A. To add a new user to a domain you need to logon to the Server as an Administrator and run the User Manager for Domains Utility. Before adding a new user however, you should consider the different naming conventions that can be used, and there are really 4 main standards
- Last name plus initial - This is probably the most popular, and for John Savill would give SavillJ
- First name plus last name initial - e.g. JohnS, however you will quickly run out and may need to use middle initial as well etc.
- First name initial plus last name - e.g. JSavill
- First name plus number - e.g. John34, the problem with this is it is not easy to recognize the person.
It is important to stick to a standard, however unless this is a new installation, there will already be a standard to follow at your company. To add a user:
- Start User Manager for Domains (Start - Programs - Administrative Tools - User Manager for Domains)
- Select New User from the User Menu
- In the username field enter the name the user will use to logon, e.g.
savillj. Case is not important however stick to a common format. The
username can be up to 20 characters in length and you can use a
combination of letters/numbers/punctuation's except for the following
" \[\] ? / \ ; : | = ,
You can use spaces in the user name, however this is not a good idea as you would need to put the name in quotes whenever you enter a command relating to the account.

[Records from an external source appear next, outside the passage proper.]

-- ==== Sys2Proof/Tests/Slice0.lean ====
section
/-!
SUPPORT. Slice0.lean: tests. The smoke test of WellFormed; commands worked out from the spec's tables and examples; and for
every obligation with hypotheses a state and operands that meet them.
-/

namespace Sys2Proof.Tests

set_option Elab.async false

open Sys2Proof Sys2Proof.Machine

set_option maxRecDepth 100000

/-- Instruction fields of zeros. -/
def sz : SFields := SFields.mk 0 0 0 false 0 0
def vz : VFields := VFields.mk 0 0 0 0 0 false 0 0 false false 0 0 0
def mz : MFields := MFields.mk 0 0 false 0 0 false 0 0 0 false

/-! ## WellFormed refuses each kind of ill-formed operand -/

theorem smoke_wellFormed : (Instr.queueEnable (.host 1 8) 7).wellFormed = true ∧ (Instr.vld 511 mz (.stored 0)).wellFormed = true := by
  decide +kernel

theorem smoke_ill_formed : ∀ c ∈ ([.queueEnable (.host 2 0) 0, .queueEnable (.host 0 9) 0, .queueEnable .flint 8,
    .registerWrite .flint 4105 0 4 0, .registerWrite .flint 0 4096 4 0, .registerWrite .flint 0 0 3 0, .doorbell .flint 262144 0 false,
    .contextFetchDone 0 (.stored 0x1000000000000), .hostReadTimeout .flint 0 16, .jobStart 65536, .unitPlace 0 65536 [] .ok,
    .unitPlace 0 0 [512] .ok, .sadd 512 sz, .dmaCommandComplete 0 4 .ok, .combineFold 0 64 0 .ok, .regroupRowDone 64 .ok,
    .pipeCheckStart 64, .aggregatorPulse .a 512, .snufferStartTestsDone .a .pass 65536, .refreshDue 16 0,
    .refreshDue 0 2] : List Instr), c.wellFormed = false := by
  decide +kernel

theorem smoke_ill_formed_io : ∀ c ∈ ([.guaranteeWindowEnd 8 0 0, .guaranteeWindowEnd 0 8 0, .retrainDone 0 0 256 true,
    .reservoirBondTestDone 8 0 .pass, .reservoirBondTestDone 0 64 .pass, .lctlNak ⟨.lc 8 0, true⟩ 0, .lctlNak ⟨.ring 8, true⟩ 0,
    .flitReceive ⟨.guest, true⟩ [] 0, .lctlNak ⟨.guest, true⟩ 256, .lctlWidth ⟨.guest, true⟩ 8 0, .lctlWidth ⟨.guest, true⟩ 2 4,
    .lctlCredit ⟨.guest, true⟩ [], .csi2Packet 16 0 0 true true [], .csi2Packet 0 16 0 true true [], .csi2Packet 0 0 64 true true [],
    .csi2FrameStart 0 0 65536 true 0, .inputVersionClose 2 0 0, .ethLinkDown 8, .ethTxLate 0 8 0,
    .apertureAccess .flint 64 0 none 0 .ok, .apertureAccess .flint 0 0x40000000 none 0 .ok, .pcieLinkDown 2,
    .functionLevelReset 0 9, .wake 2048 0, .freezeComplete 65536, .dbgReg 0x1000000000000 0 0, .dbgReg 0 4 0,
    .dbgMem 0x1000000000000, .bypass 256, .ethLinkUp 0 8] : List Instr), c.wellFormed = false := by
  decide +kernel

/-! ## The device that the tests use -/

/-- A released part of 8 Lanterns, all in service. -/
def dev : State :=
  (({ State.reset with powered := true, released := true }.fset pgFUS Reg.FUS_CAPS_LANTERNS 8).fset pgLNKC Reg.LNK_INSVC_MASK 0xFF)

/-- PF0 of port H0. -/
def pf : Writer := .host 0 0

theorem test_dev_awake : dev.awake = true ∧ dev.lanterns = 8 := by decide +kernel


/-- Run a command and look at the next state. -/
def after (c : Instr) (s : State) (p : State → Bool) : Bool :=
  match exec c s with
  | .next t => p t
  | _ => false

/-! ## Frames, registers, time base -/

/-- Ticks run, the counter as their source, the next tick due now. -/
def ticking : State := dev.fset pgLMP Reg.LMP_FRAME_CTRL_ENABLE 1

/-- Ticks come from FTICK_IN, rising edges, the last tick 45 ms ago. -/
def ftick (first : Bool) : State :=
  { ticking with now := 45000 * 250, frm := { ticking.frm with tickSrc := true, tickAt := some 0, firstPending := first } }

theorem witness_TickCommandsComplete :
    (ticking.awake = true ∧ ticking.ticking = true ∧ ticking.frm.tickSrc = false ∧
      ticking.dueCtr 0 (ticking.tbu.next / nsUnit) = true) ∧
    ((ftick true).awake = true ∧ (ftick true).ticking = true ∧ (ftick true).frm.tickSrc = true ∧ (ftick true).frm.firstPending = true ∧
      true = !(ftick true).frm.tickEdge) ∧
    (∀ e ∈ [0, 10000 * 250], 9 * ((ftick false).frm.periodUs * 250) ≤ ((elapse e (ftick false)).now - (ftick false).tickBase) * 10 ∧
      ((elapse e (ftick false)).now - (ftick false).tickBase) * 10 ≤ 11 * ((ftick false).frm.periodUs * 250)) ∧
    (({ ftick false with now := 11249999 }).now - (ftick false).tickBase) * 10 < 9 * ((ftick false).frm.periodUs * 250) ∧
    (ftick false).tickBase + (ftick false).frm.periodUs * 250 * 11 / 10 - (ftick false).now = 10000 * 250 := by
  decide +kernel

- Although the Full Name field is not mandatory it is a good idea to fill it in with the persons real name. There are several NT utilities that dump out the user information and this name is displayed, and with this in mind you may like to put the last persons name first, e.g. Savill, John for future readability
- The Description field is as the name implies, just a description of the person, i.e. "Sales Manager", however you put what you like for Description :-)

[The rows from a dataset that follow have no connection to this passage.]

/-! ### State.endSettle -/

@[simp] theorem State.endSettle_params (s : State) : (s.endSettle).params = s.params := rfl
@[simp] theorem State.endSettle_cmdLo (s : State) : (s.endSettle).cmdLo = s.cmdLo := rfl
@[simp] theorem State.endSettle_cmdHi (s : State) : (s.endSettle).cmdHi = s.cmdHi := rfl
@[simp] theorem State.endSettle_tier (s : State) : (s.endSettle).tier = s.tier := rfl
@[simp] theorem State.endSettle_ovr (s : State) : (s.endSettle).ovr = s.ovr := rfl
@[simp] theorem State.endSettle_err (s : State) : (s.endSettle).err = s.err := rfl
@[simp] theorem State.endSettle_devAddr (s : State) : (s.endSettle).devAddr = s.devAddr := rfl
@[simp] theorem State.endSettle_rdata (s : State) : (s.endSettle).rdata = s.rdata := rfl
@[simp] theorem State.endSettle_frame (s : State) : (s.endSettle).frame = s.frame := rfl
@[simp] theorem State.endSettle_frameLen (s : State) : (s.endSettle).frameLen = s.frameLen := rfl
@[simp] theorem State.endSettle_entDone (s : State) : (s.endSettle).entDone = s.entDone := rfl
@[simp] theorem State.endSettle_tblDone (s : State) : (s.endSettle).tblDone = s.tblDone := rfl
@[simp] theorem State.endSettle_txnCount (s : State) : (s.endSettle).txnCount = s.txnCount := rfl
@[simp] theorem State.endSettle_tmem (s : State) : (s.endSettle).tmem = s.tmem := rfl
@[simp] theorem State.endSettle_tdesc (s : State) : (s.endSettle).tdesc = s.tdesc := rfl
@[simp] theorem State.endSettle_seqbuf (s : State) : (s.endSettle).seqbuf = s.seqbuf := rfl
@[simp] theorem State.endSettle_eng (s : State) : (s.endSettle).eng = .exec .settled := rfl
@[simp] theorem State.endSettle_lcmd (s : State) : (s.endSettle).lcmd = s.lcmd := rfl
@[simp] theorem State.endSettle_cur (s : State) : (s.endSettle).cur = s.cur := rfl
@[simp] theorem State.endSettle_req (s : State) : (s.endSettle).req = s.req := rfl
@[simp] theorem State.endSettle_settleT0 (s : State) : (s.endSettle).settleT0 = s.settleT0 := rfl
@[simp] theorem State.endSettle_settleMs (s : State) : (s.endSettle).settleMs = s.settleMs := rfl
@[simp] theorem State.endSettle_pend (s : State) : (s.endSettle).pend = s.pend := rfl
@[simp] theorem State.endSettle_desc (s : State) : (s.endSettle).desc = s.desc := rfl
@[simp] theorem State.endSettle_now (s : State) : (s.endSettle).now = s.now := rfl
@[simp] theorem State.endSettle_trace (s : State) : (s.endSettle).trace = recordFinish (.over s.now) s.trace := rfl
@[simp] theorem State.endSettle_resets (s : State) : (s.endSettle).resets = s.resets := rfl
@[simp] theorem State.endSettle_agenda (s : State) : (s.endSettle).agenda = s.agenda := rfl

/-! ### State.launch -/

@[simp] theorem State.launch_params (s : State) (v : Word) : (s.launch v).params = s.params := rfl
@[simp] theorem State.launch_cmdLo (s : State) (v : Word) : (s.launch v).cmdLo = s.cmdLo := rfl
@[simp] theorem State.launch_cmdHi (s : State) (v : Word) : (s.launch v).cmdHi = v := rfl
@[simp] theorem State.launch_tier (s : State) (v : Word) : (s.launch v).tier = s.tier := rfl
@[simp] theorem State.launch_ovr (s : State) (v : Word) : (s.launch v).ovr = s.ovr := rfl
@[simp] theorem State.launch_err (s : State) (v : Word) : (s.launch v).err = .ok := rfl
@[simp] theorem State.launch_devAddr (s : State) (v : Word) : (s.launch v).devAddr = s.devAddr := rfl
@[simp] theorem State.launch_rdata (s : State) (v : Word) : (s.launch v).rdata = s.rdata := rfl
@[simp] theorem State.launch_frame (s : State) (v : Word) : (s.launch v).frame = s.frame := rfl
@[simp] theorem State.launch_frameLen (s : State) (v : Word) : (s.launch v).frameLen = s.frameLen := rfl
@[simp] theorem State.launch_entDone (s : State) (v : Word) : (s.launch v).entDone = 0#16 := rfl
@[simp] theorem State.launch_tblDone (s : State) (v : Word) : (s.launch v).tblDone = 0#16 := rfl
@[simp] theorem State.launch_txnCount (s : State) (v : Word) : (s.launch v).txnCount = s.txnCount := rfl
@[simp] theorem State.launch_tmem (s : State) (v : Word) : (s.launch v).tmem = s.tmem := rfl
@[simp] theorem State.launch_tdesc (s : State) (v : Word) : (s.launch v).tdesc = s.tdesc := rfl
@[simp] theorem State.launch_seqbuf (s : State) (v : Word) : (s.launch v).seqbuf = s.seqbuf := rfl
@[simp] theorem State.launch_eng (s : State) (v : Word) : (s.launch v).eng = .exec .start := rfl
@[simp] theorem State.launch_lcmd (s : State) (v : Word) : (s.launch v).lcmd = v ++ s.cmdLo := rfl
@[simp] theorem State.launch_cur (s : State) (v : Word) : (s.launch v).cur = { tbl := 0, ent := 0 } := rfl
@[simp] theorem State.launch_req (s : State) (v : Word) : (s.launch v).req = s.req := rfl
@[simp] theorem State.launch_settleT0 (s : State) (v : Word) : (s.launch v).settleT0 = s.settleT0 := rfl
@[simp] theorem State.launch_settleMs (s : State) (v : Word) : (s.launch v).settleMs = s.settleMs := rfl
@[simp] theorem State.launch_pend (s : State) (v : Word) : (s.launch v).pend = s.pend := rfl
@[simp] theorem State.launch_desc (s : State) (v : Word) : (s.launch v).desc = s.desc := rfl
@[simp] theorem State.launch_now (s : State) (v : Word) : (s.launch v).now = s.now := rfl
@[simp] theorem State.launch_trace (s : State) (v : Word) : (s.launch v).trace = s.trace := rfl
@[simp] theorem State.launch_resets (s : State) (v : Word) : (s.launch v).resets = s.resets := rfl
@[simp] theorem State.launch_agenda (s : State) (v : Word) : (s.launch v).agenda = s.agenda := rfl

/-! ### State.discard -/

@[simp] theorem State.discard_params (s : State) : (s.discard).params = s.params := rfl
@[simp] theorem State.discard_cmdLo (s : State) : (s.discard).cmdLo = s.cmdLo := rfl
@[simp] theorem State.discard_cmdHi (s : State) : (s.discard).cmdHi = s.cmdHi := rfl
@[simp] theorem State.discard_tier (s : State) : (s.discard).tier = s.tier := rfl
@[simp] theorem State.discard_ovr (s : State) : (s.discard).ovr = true := rfl
@[simp] theorem State.discard_err (s : State) : (s.discard).err = s.err := rfl
@[simp] theorem State.discard_devAddr (s : State) : (s.discard).devAddr = s.devAddr := rfl
@[simp] theorem State.discard_rdata (s : State) : (s.discard).rdata = s.rdata := rfl
@[simp] theorem State.discard_frame (s : State) : (s.discard).frame = s.frame := rfl
@[simp] theorem State.discard_frameLen (s : State) : (s.discard).frameLen = s.frameLen := rfl
@[simp] theorem State.discard_entDone (s : State) : (s.discard).entDone = s.entDone := rfl
@[simp] theorem State.discard_tblDone (s : State) : (s.discard).tblDone = s.tblDone := rfl
@[simp] theorem State.discard_txnCount (s : State) : (s.discard).txnCount = s.txnCount := rfl
@[simp] theorem State.discard_tmem (s : State) : (s.discard).tmem = s.tmem := rfl
@[simp] theorem State.discard_tdesc (s : State) : (s.discard).tdesc = s.tdesc := rfl
@[simp] theorem State.discard_seqbuf (s : State) : (s.discard).seqbuf = s.seqbuf := rfl
@[simp] theorem State.discard_eng (s : State) : (s.discard).eng = s.eng := rfl
@[simp] theorem State.discard_lcmd (s : State) : (s.discard).lcmd = s.lcmd := rfl
@[simp] theorem State.discard_cur (s : State) : (s.discard).cur = s.cur := rfl
@[simp] theorem State.discard_req (s : State) : (s.discard).req = s.req := rfl
@[simp] theorem State.discard_settleT0 (s : State) : (s.discard).settleT0 = s.settleT0 := rfl
@[simp] theorem State.discard_settleMs (s : State) : (s.discard).settleMs = s.settleMs := rfl
@[simp] theorem State.discard_pend (s : State) : (s.discard).pend = s.pend := rfl
@[simp] theorem State.discard_desc (s : State) : (s.discard).desc = s.desc := rfl
@[simp] theorem State.discard_now (s : State) : (s.discard).now = s.now := rfl
@[simp] theorem State.discard_trace (s : State) : (s.discard).trace = s.trace := rfl
@[simp] theorem State.discard_resets (s : State) : (s.discard).resets = s.resets := rfl
@[simp] theorem State.discard_agenda (s : State) : (s.discard).agenda = s.agenda := rfl

/-! ### State.advance -/

@[simp] theorem State.advance_params (s : State) (dt : Nat) : (s.advance dt).params = s.params := rfl
@[simp] theorem State.advance_cmdLo (s : State) (dt : Nat) : (s.advance dt).cmdLo = s.cmdLo := rfl
@[simp] theorem State.advance_cmdHi (s : State) (dt : Nat) : (s.advance dt).cmdHi = s.cmdHi := rfl
@[simp] theorem State.advance_tier (s : State) (dt : Nat) : (s.advance dt).tier = s.tier := rfl
@[simp] theorem State.advance_ovr (s : State) (dt : Nat) : (s.advance dt).ovr = s.ovr := rfl
@[simp] theorem State.advance_err (s : State) (dt : Nat) : (s.advance dt).err = s.err := rfl
@[simp] theorem State.advance_devAddr (s : State) (dt : Nat) : (s.advance dt).devAddr = s.devAddr := rfl
@[simp] theorem State.advance_rdata (s : State) (dt : Nat) : (s.advance dt).rdata = s.rdata := rfl
@[simp] theorem State.advance_frame (s : State) (dt : Nat) : (s.advance dt).frame = s.frame := rfl
@[simp] theorem State.advance_frameLen (s : State) (dt : Nat) : (s.advance dt).frameLen = s.frameLen := rfl
@[simp] theorem State.advance_entDone (s : State) (dt : Nat) : (s.advance dt).entDone = s.entDone := rfl
@[simp] theorem State.advance_tblDone (s : State) (dt : Nat) : (s.advance dt).tblDone = s.tblDone := rfl
@[simp] theorem State.advance_txnCount (s : State) (dt : Nat) : (s.advance dt).txnCount = s.txnCount := rfl
@[simp] theorem State.advance_tmem (s : State) (dt : Nat) : (s.advance dt).tmem = s.tmem := rfl
@[simp] theorem State.advance_tdesc (s : State) (dt : Nat) : (s.advance dt).tdesc = s.tdesc := rfl
@[simp] theorem State.advance_seqbuf (s : State) (dt : Nat) : (s.advance dt).seqbuf = s.seqbuf := rfl
@[simp] theorem State.advance_eng (s : State) (dt : Nat) : (s.advance dt).eng = s.eng := rfl
@[simp] theorem State.advance_lcmd (s : State) (dt : Nat) : (s.advance dt).lcmd = s.lcmd := rfl
@[simp] theorem State.advance_cur (s : State) (dt : Nat) : (s.advance dt).cur = s.cur := rfl
@[simp] theorem State.advance_req (s : State) (dt : Nat) : (s.advance dt).req = s.req := rfl
@[simp] theorem State.advance_settleT0 (s : State) (dt : Nat) : (s.advance dt).settleT0 = s.settleT0 := rfl
@[simp] theorem State.advance_settleMs (s : State) (dt : Nat) : (s.advance dt).settleMs = s.settleMs := rfl
@[simp] theorem State.advance_pend (s : State) (dt : Nat) : (s.advance dt).pend = s.pend := rfl
@[simp] theorem State.advance_desc (s : State) (dt : Nat) : (s.advance dt).desc = s.desc := rfl
@[simp] theorem State.advance_now (s : State) (dt : Nat) : (s.advance dt).now = s.now + dt := rfl
@[simp] theorem State.advance_trace (s : State) (dt : Nat) : (s.advance dt).trace = s.trace := rfl
@[simp] theorem State.advance_resets (s : State) (dt : Nat) : (s.advance dt).resets = s.resets := rfl
@[simp] theorem State.advance_agenda (s : State) (dt : Nat) : (s.advance dt).agenda = s.agenda := rfl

- You need to enter a password for the new user which they will use the first time they logon, and this is entered twice, once in the "password" field, and again in the "confirm password" field. The password is case sensitive so make sure you enter the password in the correct case both times and tell the user where you use capitals/lowercase.
- You will see 4 check boxes
- User Must Change Password at Next Logon - It is a good idea to select this, and the first time the user logs on they will need to change the password
- User Cannot Change Password - Not a good idea, you would only really use this for a shared account
- Password Never Expires - Again not a good idea, this would be a security risk as permanent passwords are frowned on
- Account Disabled - A means for suspending an account
- Click on the Groups button at the bottom of the dialog box
- Select a group on the right hand side and click Add to make the new user a member of that group
- Click OK when finished
- Next click on the profile button
- In the profiles you can enter the path for the users profile, e.g. \\savpdc\profiles.
- In the logon script section you can enter the name of a batch file to be run when the user logs on. You only need to enter the name of the batch file, and not the full UNC location as it will assume the logon script is in the netlogon share
- You can also setup the users home directory, which can either be a local area, or more commonly a share on a network drive.
- Click OK when finished
- It is also possible to set logon hours for each user by clicking the Logon button
- By clicking the "Logon To" button you can restrict which workstations the user can logon to.
- The Account button allows you to setup an account expiry time, and the account type
- Finally the DialIn button allows you to give accounts the ability to dial in, and whether or not to allow callback.